Балашов даже вспотел от внезапности его сообщения…
Один за другим в камеру возвратились француз и чех. Оба были избиты.
Еще дней пять Балашов пребывал в их обществе. Чех потихоньку шепнул ему, что француз оказался сам коммунистом. Он узнал это через чешских коммунистов, которым известно все. Оказывается, можно ему верить и не бояться его.
Но у Балашова не было уже больше соблазна довериться «товарищам по заключению» и завести друзей. Он отвечал, что никого не знает, что он ни в чем не повинен…
Француза и чеха перевели одновременно из камеры, где сидел Балашов. Потом его самого опять посадили в одиночку… Вся работа в течение дня выражалась в мытье пола да в чистке каким-то порошком кружки, ложки и миски после завтрака, ужина и обеда. Надзиратель входил и осматривал. Если вычищено было, по его мнению, недостаточно хорошо, это влекло за собой побои. Запах табака в камере вызывал побои. Найденная бумага – побои. Песня – побои. Заглядывание в окошко – побои…
Надзиратели и часовые молчали. Даже когда Балашов попробовал вслух читать наизусть стихи, к волчку подошел надзиратель и заявил, что говорить с собой вслух не разрешается.
Заключенные из соседних камер не видали друг друга, не слышали, не знали друг друга в лицо. Оставался избыток времени, чтобы отдаться собственным мыслям и ощущениям.
Иногда по небу, видимому небольшим клочком через окно, пробегали облака. За ними фантазия рисовала все то, что сопутствует облакам в пейзаже: лес, поля, воды, – грезилась воля. Вольный человек на вольной, мирной земле… Мир, и тишина, и отдых…
Балашов даже пытался упрекнуть себя за это стремление к тишине и отдыху:
«Разве людям будет до отдыха после победы над фашистами?! Сколько разрушений, сколько раззора принесла всем людям война…

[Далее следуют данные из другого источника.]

/-- The engine classes that acknowledge a stop to the headland collector (R401). -/
inductive EngineClass where
  | issue | mma | copy | fabric | collective | gleaner | hashSign | trigger
  deriving DecidableEq, Repr

/-- What a fabric packet does at its target (R251, R252, R253). -/
inductive PacketOp where
  | write (data : Bytes) (enables : List Bool)
  | read (len : Nat)
  /-- the lanes merged into the request, each by its place from the first byte and its value (R334) -/
  | atomic (op : BitVec 5) (wide : Bool) (lanes : List (Nat × BitVec 64))
  | cas (bytes : Nat) (lanes : List (Nat × BitVec 128 × BitVec 128))
  deriving DecidableEq, Repr

/-- The identity of a fence interval (R337): source rank, job, source role and interval number. -/
structure FenceId where
  rank : BitVec 18
  job : BitVec 32
  role : Nat
  num : BitVec 16
  deriving DecidableEq, Repr

/-- A packet as the target sees it (R251): who sent it, where it goes, its key, its counter and its interval. -/
structure Packet where
  src : BitVec 18
  /-- a number the transport gives the packet, by which a retransmitted copy is recognised (R352) -/
  seq : Nat
  /-- the Prery address of its first byte -/
  addr : BitVec 64
  key : BitVec 32
  op : PacketOp
  /-- the destination COUNTER index, and whether the packet counts there (R242) -/
  counter : BitVec 8
  counts : Bool
  interval : Option FenceId
  deriving DecidableEq, Repr

/-- How a packet is answered (R254, R352): acknowledged, with the old value or the read bytes, refused, or to be sent again
later (R337, R458). -/
inductive PacketAck where
  | placed (data : Bytes)
  | refused
  | later
  deriving DecidableEq, Repr

/-- What an event brings to memory, a chunk or a packet, and how much of it the event writes: all that is left, or the
one atom named, the rest at a later event (R306, R307, R334). -/
structure Portion (α : Type) where
  what : α
  atom : Option Nat
  deriving DecidableEq, Repr

/-- A contribution to one chunk of a collective (R258, R359), as it reaches this device: who contributes, to which
collective and chunk, its parameters, its elements' bytes, whether an element was read from poisoned memory, and
whether its packets match its count. -/
structure Contribution where
  rank : BitVec 18
  job : BitVec 32
  group : BitVec 32
  seq : BitVec 32
  chunk : Nat
  kind : BitVec 4
  op : BitVec 4
  count : BitVec 40
  srcFormat : BitVec 4
  dstFormat : BitVec 4
  anchor : BitVec 11
  root : BitVec 18
  data : Bytes
  poisoned : Bool
  matched : Bool
  deriving DecidableEq, Repr

/-- A host AtomicOp on the BAR 4 window (R361, R379). -/
inductive HostAtomic where
  | fetchAdd (bytes : Nat) (v : BitVec 64)
  | swap (bytes : Nat) (v : BitVec 64)
  | cas (bytes : Nat) (compare swap : BitVec 128)
  deriving DecidableEq, Repr

/-- The host-visible registers that only hold the value written to them (R363, R367, R394, R400, R437). -/
inductive HostReg where
  | root (vi a : Nat)
  | invAddr (vi : Nat)
  | faultBase (vi : Nat)
  | migDst (vi : Nat)
  | migVa (vi : Nat)
  | migIova (vi : Nat)
  | winBase (vi : Nat)
  | queueBase (vi i : Nat)
  | queueHeadWb (vi i : Nat)
  | ctxPlot
  | ctxTeams
  | telSel
  /-- any offset the register tables do not list: the write is ignored (R363) -/
  | unlisted (off : Nat)
  deriving DecidableEq, Repr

Да, но после победы меня не будет на свете. И никто не узнает, где погиб, где зарыт. Даже Машута… А как бы хотелось еще вместе с ней видеть мир и слушать вдвоем тишину, непохожую на эту тюремную тишину, то и дело прерываемую дикими криками и стонами, а тишину высокого неба, тишину хвойного леса в безветренную погоду, когда чирикнет птица, упадет еловая шишка… Или покой просторного поля… Тихо, все тихо, и вдруг затрещит одинокий кузнечик и смолкнет… Еще хорошо, когда откуда-то издали донесется гудок паровоза или протяжный звук автомобильного рожка… И еще хорошо, когда из-за поворота дороги в темную звездную ночь вдруг брызнут светом автомобильные фары; ты ждешь, что вот-вот машина промчится рядом, ослепляя тебя и дыша бензином, а она, оказывается, не доезжая, свернула в сторону, и ты видишь лишь удаляющийся красненький огонек, как уголек убегающей вдаль папиросы. А вокруг опять тишина, и на небе звезды, и маленькие дрожащие их двойники отражаются в чуть колеблемой глади воды в тихой реке».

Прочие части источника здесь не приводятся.